--- Source information Enclosed Below ---
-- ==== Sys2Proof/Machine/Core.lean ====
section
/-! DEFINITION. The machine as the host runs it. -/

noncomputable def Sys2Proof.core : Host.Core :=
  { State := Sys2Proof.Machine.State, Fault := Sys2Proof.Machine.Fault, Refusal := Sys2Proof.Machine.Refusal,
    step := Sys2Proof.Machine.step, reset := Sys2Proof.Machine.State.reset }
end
--- End of Enclosed Source information ---
Retype exactly, please, only the lines of the entries that run from the one containing "step := Sys2Proof.Machine.step, reset" to the last.

**Problem solution:**
    step := Sys2Proof.Machine.step, reset := Sys2Proof.Machine.State.reset }
end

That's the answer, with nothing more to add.